-- ==== Sys2Proof/Laws/KeptCoding.lean ====
section
/-! SUPPORT. What each operation of Machine/Coding.lean keeps. -/

set_option linter.unreachableTactic false
set_option linter.unusedTactic false
set_option linter.unusedSimpArgs false
set_option linter.unusedVariables false

namespace Sys2Proof.Machine

theorem kept_readLlrs {s0 s : State} (h : Kept s0 s) : ∀ x0 x1 x2, KeptP s0 (readLlrs s x0 x1 x2) := by
  intro x0 x1 x2
  unfold readLlrs
  split
  · rename_i a0_1 a1_1 a2_1 e_1
    have h_a0_1 : Kept s0 a0_1 := by
      apply KeptP.eq (e := e_1)
      repeat' first | (with_reducible assumption) | (with_reducible apply kept_netRead)
    clear e_1
    extract_lets -merge -useContext -underBinder l_2
    try clear_value l_2
    apply keptP_mk
    assumption

theorem kept_readBits {s0 s : State} (h : Kept s0 s) : ∀ x0 x1 x2, KeptP s0 (readBits s x0 x1 x2) := by
  intro x0 x1 x2
  unfold readBits
  split
  rename_i a_1 a_2 a_3 a_4 a_5 e_6
  have h_a_2 : Kept s0 a_2 := by
    apply KeptP.eq (e := e_6)
    repeat' first | (with_reducible assumption) | (with_reducible apply kept_netBytes)
  clear e_6
  repeat' first | (with_reducible assumption) | (with_reducible apply keptP_mk) | (with_reducible apply keptQ_mk)

theorem kept_putLines {s0 s : State} (h : Kept s0 s) : ∀ x0 x1 x2, KeptP s0 (putLines s x0 x1 x2) := by
  intro x0 x1 x2
  unfold putLines
  repeat' first | (with_reducible assumption) | (with_reducible apply kept_netStore)

theorem kept_poisonLines {s0 s : State} (h : Kept s0 s) : ∀ x0 x1 x2, KeptP s0 (poisonLines s x0 x1 x2) := by
  intro x0 x1 x2
  unfold poisonLines
  repeat' first | (with_reducible assumption) | (with_reducible apply kept_netWrite)

theorem kept_endPool {s0 s : State} (h : Kept s0 s) : ∀ x0 x1 x2 x3 x4, Kept s0 (endPool s x0 x1 x2 x3 x4) := by
  intro x0 x1 x2 x3 x4
  unfold endPool
  extract_lets -merge -useContext -underBinder r_1
  try clear_value r_1
  split
  rename_i a_2 a_3 a_4 e_5
  have h_a_3 : Kept s0 a_3 := by
    apply KeptP.eq (e := e_5)
    repeat' first | (with_reducible assumption) | (with_reducible apply kept_netStore)
  clear e_5
  repeat' first | (with_reducible assumption) | (with_reducible apply kept_complete) | (with_reducible apply kept_putEng) | (with_reducible apply KeptQ.one) | simp only [kept_mk_iff]

theorem kept_poolStaged {s0 s : State} (h : Kept s0 s) : ∀ x0 x1 x2, KeptP s0 (poolStaged s x0 x1 x2) := by
  intro x0 x1 x2
  unfold poolStaged
  split
  · rename_i a0_1 a1_1 a2_1 a3_1 e_1
    have h_a0_1 : Kept s0 a0_1 := by
      apply KeptP.eq (e := e_1)
      repeat' first | (with_reducible assumption) | (with_reducible apply kept_net32s)
    clear e_1
    apply keptP_ite
    · apply keptP_mk
      assumption
    · apply keptP_ite
      · apply keptP_mk
        assumption
      · apply keptP_ite
        · apply keptP_mk
          assumption
        · apply keptP_ite
          · apply keptP_mk
            assumption
          · apply keptP_ite
            · apply keptP_mk
              assumption
            · apply keptP_mk
              assumption

theorem kept_poolStart {s0 s : State} (h : Kept s0 s) : ∀ x0 x1, Kept s0 (poolStart s x0 x1) := by
  intro hb i
  unfold poolStart
  extract_lets k u
  apply kept_ite h
  split
  · exact h
  · rename_i s1 t x e
    have h1 : Kept s0 s1 := keptO_beginTask h e
    split
    rename_i s2 st d e2
    have h2 : Kept s0 s2 := KeptP.eq (kept_poolStaged h1 ..) e2
    extract_lets buf s3
    have h3 : Kept s0 s3 := kept_putEng h2 ..
    exact kept_ite (kept_complete h2 ..) (kept_ite h (kept_ite (kept_mk h3 ..) h3))

theorem kept_execHcLockAcquire {s0 s : State} (h : Kept s0 s) : ∀ x0 x1, ∃ t, execHcLockAcquire x0 x1 s = .next t ∧ Kept s0 t := by
  intro x0 x1
  unfold execHcLockAcquire
  refine ⟨_, rfl, ?_⟩
  repeat' first | (with_reducible assumption) | (with_reducible apply kept_settled) | (with_reducible apply kept_poolStart)

theorem kept_poolGiveUp {s0 s : State} (h : Kept s0 s) : ∀ x0 x1 x2, Kept s0 (poolGiveUp s x0 x1 x2) := by
  intro x0 x1 x2
  unfold poolGiveUp
  extract_lets -merge -useContext -underBinder s1_1
  have h_s1_1 : Kept s0 s1_1 := by
    unfold s1_1
    repeat' first | (with_reducible assumption) | (with_reducible apply kept_noteTimeout)
  try clear_value s1_1
  repeat' first | (with_reducible assumption) | (with_reducible apply kept_engForget) | (with_reducible apply KeptP.one)

theorem kept_poolErr {s0 s : State} (h : Kept s0 s) : ∀ x0 x1 x2, Kept s0 (poolErr s x0 x1 x2) := by
  intro x0 x1 x2
  unfold poolErr
  split
  · rename_i a_1 e_2
    repeat' first | (with_reducible assumption)
  · rename_i a_3 a_4 e_5
    apply kept_ite
    · apply kept_endPool
      apply kept_ite
      · repeat' first | (with_reducible assumption) | (with_reducible apply kept_poolGiveUp)
      · repeat' first | (with_reducible assumption)
    · repeat' first | (with_reducible assumption)

theorem kept_endPoisoned {s0 : State} {r : State × Status} (hr : KeptP s0 r) (a b : Nat) (j : EngJob) : Kept s0 (endPoisoned a b j r) := by
  unfold endPoisoned
  exact kept_endPool hr.one ..

theorem kept_ldecEnd {s0 s : State} (h : Kept s0 s) : ∀ x0 x1, Kept s0 (ldecEnd s x0 x1) := by
  intro x0 x1
  unfold ldecEnd
  split
  · rename_i a_1 e_2
    repeat' first | (with_reducible assumption)
  · rename_i a_3 a_4 e_5
    extract_lets -merge -useContext -underBinder d_6 bg2_7 zc_8 kp_9 nllr_10
    try clear_value d_6
    try clear_value bg2_7
    try clear_value zc_8
    try clear_value kp_9
    try clear_value nllr_10
    split
    rename_i a_11 a_12 a_13 a_14 a_15 e_16
    have h_a_12 : Kept s0 a_12 := by
      apply KeptP.eq (e := e_16)
      repeat' first | (with_reducible assumption) | (with_reducible apply kept_readLlrs)
    clear e_16
    apply kept_ite
    · repeat' first | (with_reducible assumption) | (with_reducible apply kept_endPool)
    · extract_lets -merge -useContext -underBinder mr_17 k_18 n_19 crc_20 et_21 unsat_22 pass_23 stop_24 known_25
      try clear_value mr_17
      try clear_value k_18
      try clear_value n_19
      try clear_value crc_20
      try clear_value et_21
      try clear_value unsat_22
      try clear_value pass_23
      try clear_value stop_24
      try clear_value known_25
      split
      rename_i a_26 a_27 a_28 e_29
      split
      rename_i a_30 a_31 a_32 e_33
      have h_a_31 : Kept s0 a_31 := by
        apply KeptP.eq (e := e_33)
        repeat' first | (with_reducible assumption) | (with_reducible apply kept_putLines)
      clear e_33
      extract_lets -merge -useContext -underBinder rec__34
      try clear_value rec__34
      repeat' first | (with_reducible assumption) | (with_reducible apply kept_endPool)

theorem kept_lencEnd {s0 s : State} (h : Kept s0 s) : ∀ x0 x1, Kept s0 (lencEnd s x0 x1) := by
  intro x0 x1
  unfold lencEnd
  split
  · exact h
  · extract_lets d bg2 zc kp crc n
    split
    rename_i s1 st m p e
    have h1 : Kept s0 s1 := KeptP.eq (kept_readBits h ..) e
    apply kept_ite (kept_endPool h1 ..)
    apply kept_ite (kept_endPoisoned (kept_poisonLines h1 ..) ..)
    exact kept_endPool (KeptP.one (kept_putLines h1 ..)) ..

theorem kept_pdecEnd {s0 s : State} (h : Kept s0 s) : ∀ x0 x1, Kept s0 (pdecEnd s x0 x1) := by
  intro x0 x1
  unfold pdecEnd
  split
  · rename_i a_1 e_2
    repeat' first | (with_reducible assumption)
  · rename_i a_3 a_4 e_5
    extract_lets -merge -useContext -underBinder d_6 p_7
    try clear_value d_6
    try clear_value p_7
    split
    rename_i a_8 a_9 a_10 a_11 a_12 e_13
    have h_a_9 : Kept s0 a_9 := by
      apply KeptP.eq (e := e_13)
      repeat' first | (with_reducible assumption) | (with_reducible apply kept_readLlrs)
    clear e_13
    apply kept_ite
    · repeat' first | (with_reducible assumption) | (with_reducible apply kept_endPool)
    · split
      rename_i a_14 a_15 a_16 a_17 a_18 e_19
      split
      rename_i a_20 a_21 a_22 e_23
      have h_a_21 : Kept s0 a_21 := by
        apply KeptP.eq (e := e_23)
        repeat' first | (with_reducible assumption) | (with_reducible apply kept_putLines)
      clear e_23
      extract_lets -merge -useContext -underBinder rec__24
      try clear_value rec__24
      repeat' first | (with_reducible assumption) | (with_reducible apply kept_endPool)

theorem kept_pencEnd {s0 s : State} (h : Kept s0 s) : ∀ x0 x1, Kept s0 (pencEnd s x0 x1) := by
  intro x0 x1
  unfold pencEnd
  split
  · exact h
  · extract_lets d e
    split
    rename_i s1 st m p e
    have h1 : Kept s0 s1 := KeptP.eq (kept_readBits h ..) e
    apply kept_ite (kept_endPool h1 ..)
    apply kept_ite (kept_endPoisoned (kept_poisonLines h1 ..) ..)
    exact kept_endPool (KeptP.one (kept_putLines h1 ..)) ..

theorem kept_tdecEnd {s0 s : State} (h : Kept s0 s) : ∀ x0 x1, Kept s0 (tdecEnd s x0 x1) := by
  intro x0 x1
  unfold tdecEnd
  split
  · rename_i a_1 e_2
    repeat' first | (with_reducible assumption)
  · rename_i a_3 a_4 e_5
    extract_lets -merge -useContext -underBinder d_6 k_7 f_8 rd3_9
    try clear_value d_6
    try clear_value k_7
    try clear_value f_8
    have h_rd3_9 : ∀ y0 y1, Kept s0 y0 → KeptP s0 (rd3_9 y0 y1) := by
      intro y0 y1 hy0
      unfold rd3_9
      repeat' first | (with_reducible assumption) | (with_reducible apply kept_readLlrs)
    try clear_value rd3_9
    split
    rename_i a_10 a_11 a_12 a_13 a_14 e_15
    have h_a_11 : Kept s0 a_11 := by
      apply KeptP.eq (e := e_15)
      repeat' first | (with_reducible assumption) | (with_reducible apply h_rd3_9)
    clear e_15
    split
    rename_i a_16 a_17 a_18 a_19 a_20 e_21
    have h_a_17 : Kept s0 a_17 := by
      apply KeptP.eq (e := e_21)
      repeat' first | (with_reducible assumption) | (with_reducible apply h_rd3_9)
    clear e_21
    split
    rename_i a_22 a_23 a_24 a_25 a_26 e_27
    have h_a_23 : Kept s0 a_23 := by
      apply KeptP.eq (e := e_27)
      repeat' first | (with_reducible assumption) | (with_reducible apply h_rd3_9)
    clear e_27
    extract_lets -merge -useContext -underBinder st_29 crc_30 pass_31
    try clear_value st_29
    try clear_value crc_30
    try clear_value pass_31
    apply kept_ite
    · repeat' first | (with_reducible assumption) | (with_reducible apply h_rd3_9) | (with_reducible apply kept_endPool)
    · split
      rename_i a_32 a_33 a_34 e_35
      extract_lets -merge -useContext -underBinder er_36
      try clear_value er_36
      split
      rename_i a_37 a_38 a_39 e_40
      have h_a_38 : Kept s0 a_38 := by
        apply KeptP.eq (e := e_40)
        repeat' first | (with_reducible assumption) | (with_reducible apply h_rd3_9) | (with_reducible apply kept_putLines)
      clear e_40
      extract_lets -merge -useContext -underBinder rec__41
      try clear_value rec__41
      repeat' first | (with_reducible assumption) | (with_reducible apply h_rd3_9) | (with_reducible apply kept_endPool)

theorem kept_tencEnd {s0 s : State} (h : Kept s0 s) : ∀ x0 x1, Kept s0 (tencEnd s x0 x1) := by
  intro x0 x1
  unfold tencEnd
  split
  · exact h
  · extract_lets -merge -useContext -underBinder d k f st0
    clear_value d k f st0
    split
    rename_i s1 st m p e
    have h1 : Kept s0 s1 := KeptP.eq (kept_readBits h ..) e
    apply kept_ite (kept_endPool h1 ..)
    apply kept_ite (kept_endPoisoned (kept_poisonLines h1 ..) ..)
    exact kept_endPool (KeptP.one (kept_putLines h1 ..)) ..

════════════════

Look through the data above. Copy every line with the string "execHcLockAcquire" in it.

theorem kept_execHcLockAcquire {s0 s : State} (h : Kept s0 s) : ∀ x0 x1, ∃ t, execHcLockAcquire x0 x1 s = .next t ∧ Kept s0 t := by
  unfold execHcLockAcquire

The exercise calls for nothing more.